All of lore.kernel.org
 help / color / mirror / Atom feed
From: Patrick McHardy <kaber@trash.net>
To: davem@davemloft.net
Cc: netdev@vger.kernel.org, Patrick McHardy <kaber@trash.net>
Subject: [PATCH 03/08]: packet: support extensible, 64 bit clean mmaped ring structure
Date: Wed,  9 Jul 2008 14:09:49 +0200 (MEST)	[thread overview]
Message-ID: <20080709120949.11669.38050.sendpatchset@localhost.localdomain> (raw)
In-Reply-To: <20080709120945.11669.42790.sendpatchset@localhost.localdomain>

packet: support extensible, 64 bit clean mmaped ring structure

The tpacket_hdr is not 64 bit clean due to use of an unsigned long
and can't be extended because the following struct sockaddr_ll needs
to be at a fixed offset.

Add support for a version 2 tpacket protocol that removes these
limitations.

Userspace can query the header size through a new getsockopt option
and change the protocol version through a setsockopt option. The
changes needed to switch to the new protocol version are:

1. replace struct tpacket_hdr by struct tpacket2_hdr
2. query header len and save
3. set protocol version to 2
 - set up ring as usual
4. for getting the sockaddr_ll, use (void *)hdr + TPACKET_ALIGN(hdrlen)
   instead of (void *)hdr + TPACKET_ALIGN(sizeof(struct tpacket_hdr))

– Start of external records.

/-- Settles O9: branch by branch of the decoder, `encode_of_decodeWord`. -/
theorem encodeInvertsDecode : Obligations.EncodeInvertsDecode := by
  intro w i
  exact encode_of_decodeWord

/-! ### Rows of the opcode map (R64) -/

open Sys2Proof.Laws.RowBits in
/-- The word of an instruction meets the test of its row: the lemmas of `RowBits` together. -/
theorem encode_meets_row : ∀ i : Instr, encode i &&& (rowOf i).2 = (rowOf i).1
  | .cls ign => cls ign
  | .ret ign => ret ign
  | .jp nnn => jp nnn
  | .call nnn => call nnn
  | .seImm x nn => seImm x nn
  | .sneImm x nn => sneImm x nn
  | .seReg x y ign => seReg x y ign
  | .ldImm x nn => ldImm x nn
  | .addImm x nn => addImm x nn
  | .ldReg x y => ldReg x y
  | .orReg x y => orReg x y
  | .andReg x y => andReg x y
  | .xorReg x y => xorReg x y
  | .addReg x y => addReg x y
  | .subReg x y => subReg x y
  | .shrReg x y => shrReg x y
  | .subnReg x y => subnReg x y
  | .shlReg x y => shlReg x y
  | .sneReg x y ign => sneReg x y ign
  | .ldI nnn => ldI nnn
  | .jpV0 nnn => jpV0 nnn
  | .rnd x nn => rnd x nn
  | .drw x y n => drw x y n
  | .skp x => skp x
  | .sknp x => sknp x
  | .ldVxDT x => ldVxDT x
  | .ldVxK x => ldVxK x
  | .ldDT x => ldDT x
  | .ldST x => ldST x
  | .addI x => addI x
  | .ldF x => ldF x
  | .ldB x => ldB x
  | .storeRegs x => storeRegs x
  | .loadRegs x => loadRegs x

section Masks

variable {w m : Word}

/-- The row test of a family without a second level fixes the family. -/
theorem familyOf_of_mask (h : w &&& 0xF000 = m) : (familyOf w).toNat = m.toNat / 4096 := by
  have hm : m = packNNN (familyOf w) 0 :=
    h.symm.trans ((congrArg (· &&& 0xF000) (pack_fields w).2.2.symm).trans (packNNN_mask ..))
  rw [← (fields_toNat m).1, hm, (fields_packNNN _ _).1]

/-- The row test of families 0, E and F fixes the family and the low byte. -/
theorem familyOf_nnOf_of_mask (h : w &&& 0xF0FF = m) :
    (familyOf w).toNat = m.toNat / 4096 ∧ (nnOf w).toNat = m.toNat % 256 := by
  have hm : m = packXNN (familyOf w) 0 (nnOf w) :=
    h.symm.trans ((congrArg (· &&& 0xF0FF) (pack_fields w).2.1.symm).trans (packXNN_mask_low ..))
  obtain ⟨hfam, hnn, -⟩ := fields_toNat m
  obtain ⟨hf, -, hb⟩ := fields_packXNN (familyOf w) 0 (nnOf w)
  rw [← hfam, ← hnn, hm, hf, hb]
  exact ⟨rfl, rfl⟩

/-- The row test of family 8 fixes the family and the low nibble. -/
theorem familyOf_nOf_of_mask (h : w &&& 0xF00F = m) :
    (familyOf w).toNat = m.toNat / 4096 ∧ (nOf w).toNat = m.toNat % 16 := by
  have hm : m = packXYN (familyOf w) 0 0 (nOf w) :=
    h.symm.trans ((congrArg (· &&& 0xF00F) (pack_fields w).1.symm).trans (packXYN_mask_low ..))
  obtain ⟨hfam, -, hn⟩ := fields_toNat m
  obtain ⟨hf, -, -, hb⟩ := fields_packXYN (familyOf w) 0 0 (nOf w)
  rw [← hfam, ← hn, hm, hf, hb]
  exact ⟨rfl, rfl⟩

end Masks

/-- A word that meets the test of a row decodes to an instruction of that row. -/
theorem decodeWord_of_meets_row {w : Word} (i : Instr) (h : w &&& (rowOf i).2 = (rowOf i).1) :
    ∃ j, decodeWord w = .ok j ∧ rowOf j = rowOf i := by
  cases i
  case cls | ret | skp | sknp | ldVxDT | ldVxK | ldDT | ldST | addI | ldF | ldB | storeRegs | loadRegs =>
    obtain ⟨hf, hnn⟩ := familyOf_nnOf_of_mask h
    simp [decodeWord, hf, hnn, rowOf]
  case ldReg | orReg | andReg | xorReg | addReg | subReg | shrReg | subnReg | shlReg =>
    obtain ⟨hf, hn⟩ := familyOf_nOf_of_mask h
    simp [decodeWord, hf, hn, rowOf]
  all_goals
    have hf := familyOf_of_mask h
    simp [decodeWord, hf, rowOf]

/-- Settles O10: the word that decodes is the word of its instruction, which meets its row's test. -/
theorem decodeSelectsRowByMask : Obligations.DecodeSelectsRowByMask := by
  refine ⟨fun w i h => ?_, fun w i => decodeWord_of_meets_row i⟩
  rw [← encode_of_decodeWord h]
  exact encode_meets_row i

/-! ### Illegal words (R70) -/

/-- The table of R70. -/
def IllegalWord (w : Word) : Prop :=
  (w.toNat / 4096 = 0x0 ∧ w.toNat % 256 ≠ 0xE0 ∧ w.toNat % 256 ≠ 0xEE) ∨
  (w.toNat / 4096 = 0x8 ∧ w.toNat % 16 ∈ [0x8, 0x9, 0xA, 0xB, 0xC, 0xD, 0xF]) ∨
  (w.toNat / 4096 = 0xE ∧ w.toNat % 256 ≠ 0x9E ∧ w.toNat % 256 ≠ 0xA1) ∨
  (w.toNat / 4096 = 0xF ∧ w.toNat % 256 ∉ [0x07, 0x0A, 0x15, 0x18, 0x1E, 0x29, 0x33, 0x55, 0x65])

/-- A legal word decodes, and an illegal one is a bad opcode. -/
theorem decodeWord_legal_or_illegal (w : Word) :
    ((∃ i, decodeWord w = .ok i) ∧ ¬ IllegalWord w) ∨ (decodeWord w = .error (.badOpcode w) ∧ IllegalWord w) := by
  obtain ⟨hfam, hnn, hn⟩ := fields_toNat w
  have hfam_lt : w.toNat / 4096 < 16 := by omega
  have hn_lt : w.toNat % 16 < 16 := by omega
  simp only [decodeWord, IllegalWord, hfam, hnn, hn]
  clear hfam hnn hn
  generalize w.toNat / 4096 = family at *
  generalize w.toNat % 256 = low at *
  generalize w.toNat % 16 = nibble at *
  split
  case h_1 | h_15 | h_16 => split <;> simp_all
  case h_9 =>
    split <;> simp_all
    omega
  case h_17 =>
    simp only [imp_false] at *
    omega
  all_goals exact .inl ⟨⟨_, rfl⟩, by simp⟩

/-- Settles O11: a word is illegal exactly when the decoder rejects it. -/
theorem illegalWordsAreExactlyThese : Obligations.IllegalWordsAreExactlyThese := by
  intro w
  rcases decodeWord_legal_or_illegal w with ⟨⟨i, hdecode⟩, hlegal⟩ | ⟨hdecode, hillegal⟩
  · rw [hdecode]
    exact ⟨⟨nofun, fun h => absurd h hlegal⟩, nofun⟩
  · rw [hdecode]
    exact ⟨⟨fun _ => hillegal, fun _ => rfl⟩, fun e h => (Except.error.inj h).symm⟩

/-- Settles O12: the words of the spec's examples, decoded one by one. -/
theorem writtenWordsDecode : Obligations.WrittenWordsDecode := by
  unfold Obligations.WrittenWordsDecode
  decide

end Sys2Proof

/-!
Aliases (spec/30_encoding.md R69): the canonical form of an instruction executes alike, and its word has the ignored
bits 0.
-/

namespace Sys2Proof

theorem packXYN_toNat (f x y n : Nibble) : (packXYN f x y n).toNat = (f ++ x ++ y).toNat * 16 + n.toNat := by
  have h : (packXYN f x y n).toNat = (f ++ x ++ y).toNat <<< 4 ||| n.toNat := BitVec.toNat_append (f ++ x ++ y) n
  rw [h, ← Nat.shiftLeft_add_eq_or_of_lt n.isLt, Nat.shiftLeft_eq]

/-- The word of format `XYN` with its low nibble cleared. -/
theorem packXYN_zero_toNat (f x y n : Nibble) : (packXYN f x y 0).toNat = (packXYN f x y n).toNat / 16 * 16 := by
  have hn := n.isLt
  have hzero : (0 : Nibble).toNat = 0 := rfl
  rw [packXYN_toNat, packXYN_toNat]
  omega

namespace Instr

theorem canonical_wellFormed (i : Instr) : i.canonical.wellFormed = true := by
  cases i <;> rfl

/-- Only the four rows with ignored bits have a canonical form of their own. -/
theorem canonical_of_wellFormed {i : Instr} (h : i.wellFormed = true) : i.canonical = i := by
  cases i
  case cls | ret | seReg | sneReg =>
    obtain rfl := beq_iff_eq.mp h
    rfl
  all_goals rfl

end Instr

open Machine in
/-- No meaning reads the ignored bits. -/
theorem exec_canonical (i : Instr) (s : State) : exec i s = exec i.canonical s := by
  cases i <;> rfl

/-- Settles O13: no meaning reads the ignored bits, and in the four canonical words they are 0. -/
theorem aliasesExecuteAsCanonical : Obligations.AliasesExecuteAsCanonical :=
  ⟨exec_canonical, fun i => ⟨i.canonical_wellFormed, i.canonical_of_wellFormed⟩,
    fun _ _ _ => ⟨packXYN_zero_toNat .., packXYN_zero_toNat .., rfl, rfl⟩⟩

end Sys2Proof

/-!
Placed words and the canonical form of memory (spec/40_cycle.md R81, log entries 8 and 9).
-/

namespace Sys2Proof.Machine

/-! ### A word placed where the next cycle fetches -/

theorem tableWord_sixteen {w : Nat} (hw : w < 65536) : tableWord 16 w = BitVec.ofNat 16 w := by
  rw [tableWord, Nat.mod_eq_of_lt (b := 2 ^ 16) hw]

/-- What every address reads as once a word is placed: its two bytes at PC and PC + 1, the old byte elsewhere. -/
theorem byteAt_withFetchWord {s : State} (hwf : s.mem.wf s.cfg = true) (nbits w a : Nat) :
    (s.withFetchWord nbits w).byteAt a =
      if a % 4096 = (s.pc.toNat + 1) % 4096 then lowByte (tableWord nbits w)
      else if a % 4096 = s.pc.toNat % 4096 then highByte (tableWord nbits w) else s.byteAt a := by
  have hhigh := Memory.wf_write hwf (Nat.mod_lt s.pc.toNat (by decide : 0 < 4096)) (highByte (tableWord nbits w))
  simp only [State.byteAt, State.withFetchWord, Config.memSize]
  rw [Memory.read_write hhigh, Memory.read_write hwf]

/-- The table decoder and the decoder read the same instruction from a 16-bit word. -/
theorem decodeTableWord_eq_some {w : Nat} (hw : w < 65536) (i : Instr) :
    decodeTableWord 16 w = some i ↔ decodeWord (BitVec.ofNat 16 w) = .ok i := by
  simp only [decodeTableWord, decode, tableWord_sixteen hw, wordOfBytes_bytes]
  cases decodeWord (BitVec.ofNat 16 w) <;> simp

Steps 2 and 4 can be omitted if the struct sockaddr_ll isn't needed.

Signed-off-by: Patrick McHardy <kaber@trash.net>

---
commit 67facd0da49b1c2061e17a6623904f675d0b1bc9
tree 3c3f7e5bcd481da693fbdda775c618abf9f89584
parent 2150bca3247c0b497a83937005367092bca86530
author Patrick McHardy <kaber@trash.net> Wed, 09 Jul 2008 13:04:26 +0200
committer Patrick McHardy <kaber@trash.net> Wed, 09 Jul 2008 13:04:26 +0200

 include/linux/if_packet.h |   21 +++++
 net/packet/af_packet.c    |  179 +++++++++++++++++++++++++++++++++++++--------
 2 files changed, 167 insertions(+), 33 deletions(-)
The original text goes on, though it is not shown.